The normal plane at epoch $t_0$ is the plane having as normal vector a tangent vector to the curve,

  • i.e., taking the derivatives, with equation

$$\tag{1}x(-a \sin t_0)+y(a \sin \alpha \cos t_0)+z(a \cos \alpha \cos t_0)=h.$$

  • with $h$ determined by the fact that this plane passes through point

$$\tag{2}(x_0=a\cos t_0 , y_0=a \sin \alpha \sin t_0 , z_0=a \cos \alpha \sin t_0)$$

which means that, replacing in (1) $(x,y,z)$ with $(x_0,y_0,z_0)$ given by (2), we get:

$$\tag{3}h= \left[-1+(\sin \alpha)^2 +(\cos \alpha)^2\right)]a^2\cos t_0\sin t_0=0.$$

Thus this is a plane passing through the origin.
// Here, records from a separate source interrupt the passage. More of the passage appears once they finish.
-- ==== Sys2Proof/Machine/VectorMemory.lean ====
section
/-! DEFINITION. Vector loads and stores (R258 to R260). -/

namespace Sys2Proof.Machine

open Bits

/-- The number of a vector register of the issuing thread. -/
def State.vreg (s : State) (v : VReg) : Nat := s.vnum v.row.toNat v.col.toNat

/-- The group of n registers of one grid row that `vld` and `vst` move lies in the grid (R259). -/
def State.groupOk (s : State) (v : VReg) (n : Nat) : Bool := s.vregOk v && v.col.toNat + n ≤ modeCols s.myMode

/-- The 64-bit words of a group of registers; a fault reports the instruction's address (R259). -/
def State.groupElems (s : State) (v : VReg) (n : Nat) (a : W64) : List Elem :=
  (List.range (32 * n)).map fun k =>
    ⟨k, a, a + BitVec.ofNat 64 (8 * k), 8, (s.me.rv (s.vreg v + k / 32)).extractLsb' (64 * (k % 32)) 64, 0⟩

/-- The alignment of a group is 8 whatever the words (R259): the address itself is the first word's. -/
def execVld (g : Guard) (n : Size) (o : Order) (d : VReg) (m : MAddr) (s : State) : Host.Outcome State Fault Refusal :=
  .next (s.issue (.vld g n o d m) g [m.base, m.idx] (s.groupOk d (sizeRegs n)) 0 fun s =>
    s.access (.vld g n o d m) (anyWindow .read true (s.groupElems d (sizeRegs n) (s.ea m)) o))

def execVst (g : Guard) (n : Size) (o : Order) (d : VReg) (m : MAddr) (s : State) : Host.Outcome State Fault Refusal :=
  .next (s.issue (.vst g n o d m) g [m.base, m.idx] (s.groupOk d (sizeRegs n)) 0 fun s =>
    s.access (.vst g n o d m) (anyWindow .write false (s.groupElems d (sizeRegs n) (s.ea m)) o))

/-- Lanes whose mask bit is 1. -/
def State.lanesOn (s : State) (mk : MReg) : List Nat := (List.range 64).filter fun i => bit (s.me.rm mk.toNat) i

/-- Lane i of a vector register. -/
def State.lane (s : State) (v : VReg) (i : Nat) : W32 := (s.me.rv (s.vreg v)).extractLsb' (32 * i) 32

/-- The elements of the masked lanes at the addresses of `f` (R260). -/
def State.laneElems (s : State) (mk : MReg) (d : VReg) (n : Nat) (f : Nat → W64) : List Elem :=
  (s.lanesOn mk).map fun i => ⟨i, f i, f i, n, (s.lane d i).setWidth 64, 0⟩

/-- Gathered addresses: base, offset and the lane's signed byte offset (R260). -/
def State.gatherAt (s : State) (base : XReg) (vi : VReg) (off : BitVec 20) (i : Nat) : W64 :=
  s.rx base + off.signExtend 64 + (s.lane vi i).signExtend 64

/-- Strided addresses (R260). -/
def State.strideAt (s : State) (m : MAddr) (i : Nat) : W64 :=
  s.rx m.base + m.off.signExtend 64 + BitVec.ofNat 64 i * s.rx m.idx

def execVldg (g : Guard) (sx : Bool) (sz : Size) (mk : MReg) (o : Order) (d : VReg) (base : XReg) (vi : VReg)
    (off : BitVec 20) (s : State) : Host.Outcome State Fault Refusal :=
  .next (s.issue (.vldg g sx sz mk o d base vi off) g [base] (s.vregOk d && s.vregOk vi) 0 fun s =>
    s.access (.vldg g sx sz mk o d base vi off)
      (anyWindow .read true (s.laneElems mk d (sizeBytes sz) (s.gatherAt base vi off)) o))

def execVsts (g : Guard) (sz : Size) (mk : MReg) (o : Order) (d : VReg) (base : XReg) (vi : VReg) (off : BitVec 20)
    (s : State) : Host.Outcome State Fault Refusal :=
  .next (s.issue (.vsts g sz mk o d base vi off) g [base] (s.vregOk d && s.vregOk vi) 0 fun s =>
    s.access (.vsts g sz mk o d base vi off)
      (anyWindow .write false (s.laneElems mk d (sizeBytes sz) (s.gatherAt base vi off)) o))

/-- `vldb` reads one element for every masked lane, and none when no lane is masked (R260). -/
def execVldb (g : Guard) (sx : Bool) (sz : Size) (mk : MReg) (o : Order) (d : VReg) (m : MAddr) (s : State) :
    Host.Outcome State Fault Refusal :=
  .next (s.issue (.vldb g sx sz mk o d m) g [m.base, m.idx] (s.vregOk d) 0 fun s =>
    s.access (.vldb g sx sz mk o d m)
      (anyWindow .read true (if s.lanesOn mk = [] then [] else [elemAt (s.ea m) (sizeBytes sz) 0 0]) o))

def execVldt (g : Guard) (sx : Bool) (sz : Size) (mk : MReg) (o : Order) (d : VReg) (m : MAddr) (s : State) :
    Host.Outcome State Fault Refusal :=
  .next (s.issue (.vldt g sx sz mk o d m) g [m.base, m.idx] (s.vregOk d) 0 fun s =>
    s.access (.vldt g sx sz mk o d m) (anyWindow .read true (s.laneElems mk d (sizeBytes sz) (s.strideAt m)) o))

def execVstt (g : Guard) (sz : Size) (mk : MReg) (o : Order) (d : VReg) (m : MAddr) (s : State) :
    Host.Outcome State Fault Refusal :=
  .next (s.issue (.vstt g sz mk o d m) g [m.base, m.idx] (s.vregOk d) 0 fun s =>
    s.access (.vstt g sz mk o d m) (anyWindow .write false (s.laneElems mk d (sizeBytes sz) (s.strideAt m)) o))

end Sys2Proof.Machine
end

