-- ==== Sys2Proof/Machine/Matrix.lean ====
section
/-! DEFINITION. Matrix commands (R290 to R305): what a command reads at issue, its place in the domain's queue, the
array's cycles, its effect, and the instructions that wait for commands and weight slots. -/

namespace Sys2Proof.Machine

open Bits

/-! ## Formats of operands (R109, R125) -/

/-- Bits of an element by format code. -/
def elemBits (f : Nat) : Nat :=
  match f with
  | 0 => 32 | 1 | 2 => 16 | 6 => 6 | 7 | 10 => 4 | _ => 8

/-- MX codes, DX codes, and those whose elements come in blocks of 32. -/
def isMx (f : Nat) : Bool := 5 ≤ f && f ≤ 7
def isDx (f : Nat) : Bool := f == 9 || f == 10
def isBlock (f : Nat) : Bool := isMx f || isDx f

/-- Bytes that 32 dense elements take (R110, R116, R117), and 32 elements stored 2:4 sparse (R124). -/
def blockBytes (f : Nat) : Nat := 4 * elemBits f + if isDx f then 2 else 0
def sparseBytes (f : Nat) : Nat := 4 + 2 * elemBits f + if isDx f then 2 else 0

/-- Bytes that K elements of a row take. -/
def rowBytes (f k : Nat) : Nat := if isBlock f then k / 32 * blockBytes f else k * elemBits f / 8

/-- The rate of a pair: quarters of a MAC per cell per cycle, and the chunk length c; `none` when not valid (R125). -/
def pairRate (fa fb : Nat) : Option (Nat × Nat) :=
  let q (f : Nat) : Bool := f == 6 || f == 7 || f == 10
  let w (f : Nat) : Bool := f == 1 || f == 2
  if 10 < fa ∨ 10 < fb then none
  else if fa = 8 ∨ fb = 8 then (if fa = fb then some (8, 8) else none)
  else if fa = 0 ∨ fb = 0 then some (1, 1)
  else if q fa && q fb then some (16, 16)
  else if !q fa && !w fa && !q fb && !w fb then some (8, 8)
  else some (4, 4)

/-- The element format of a code that is not DX or INT8. -/
def fmtCode (f : Nat) : Fmt :=
  match f with
  | 0 => .f32 | 1 => .bf16 | 2 => .f16 | 4 => .e5m2 | 6 => .e2m3 | 7 => .e2m1 | _ => .e4m3

/-- The 32 codes of a group stored 2:4 sparse: index word, then 16 kept elements; the later placement stands (R124). -/
def sparseCodes (w v : Nat) : List Nat :=
  (List.range 8).flatMap fun g =>
    (List.range 4).map fun i =>
      if v >>> (4 * g + 2) % 4 = i then unpackElem w (v >>> 32) (2 * g + 1)
      else if v >>> (4 * g) % 4 = i then unpackElem w (v >>> 32) (2 * g)
      else 0

/-- The K values of one row of A or column of B: `v` spells its stored bytes, `scale n` is the scale byte of block n
(R110, R113 to R117, R124). -/
def operand (f k : Nat) (sparse : Bool) (v : Nat) (scale : Nat → Nat) : List FVal :=
  let w := elemBits f
  let codes (b : Nat) : List Nat := if sparse then sparseCodes w b else (List.range 32).map (unpackElem w b)
  let unit := 8 * (if sparse then sparseBytes f else blockBytes f)
  if isDx f then
    (List.range (k / 32)).flatMap fun n =>
      let b := v >>> (unit * n)
      (codes (b >>> 16)).map fun c => dxDecode (f == 9) c (b % 256) (b >>> 8 % 256)
  else if isMx f then
    (List.range (k / 32)).flatMap fun n => (codes (v >>> (unit * n))).map fun c => mxDecode (fmtCode f) c (scale n)
  else
    let value (c : Nat) : FVal := if f = 8 then ofIntVal (signed 8 c) else (fmtCode f).decode c
    if sparse then (List.range (k / 32)).flatMap fun n => (codes (v >>> (unit * n))).map value
    else (List.range k).map fun i => value (unpackElem w v i)

/-! ## The sum order (R126, R127) -/

/-- The exact sum of finite values as a multiple of a power of two. -/
def sumExact (l : List FVal) : Int × Int :=
  l.foldl (fun acc v => match v with
    | .fin s m e =>
      let r := addExact (acc.1 < 0) acc.1.natAbs acc.2 s m e
      if m = 0 then acc else r
    | _ => acc) (0, 0)

/-- One chunk: the exact sum of the products, rounded once (R126). -/
def chunkOf (ps : List FVal) : Nat :=
  let inf (n : Bool) : Bool := ps.any fun v => v == .inf n
  if ps.any FVal.isNan || (inf true && inf false) then f32.nanCode
  else if inf true then f32.signed true f32.infCode
  else if inf false then f32.infCode
  else
    let r := sumExact ps
    if r.1 = 0 then f32.signed (ps.all fun v => v.isZero && v.neg?) 0
    else f32.round .rne false (r.1 < 0) r.1.natAbs r.2 false

/-- The integer that a finite value holds. -/
def intOf (v : FVal) : Int :=
  match v with
  | .fin s m _ => if s then -(m : Int) else m
  | _ => 0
It remains to show that $(x,y,z) \in $ (L) (the line) $\implies (x,y,z) \in $ (P) the plane (recall that implication between characteristic properties corresponds to set inclusion), i.e.,

$$\begin{cases}x=0\\ z = - y \tan \alpha \end{cases} \ \ \ \implies x(-a \sin t_0)+y(a \sin \alpha \cos t_0)+z(a \cos \alpha \cos t_0)=0.$$

which is almost immediately established.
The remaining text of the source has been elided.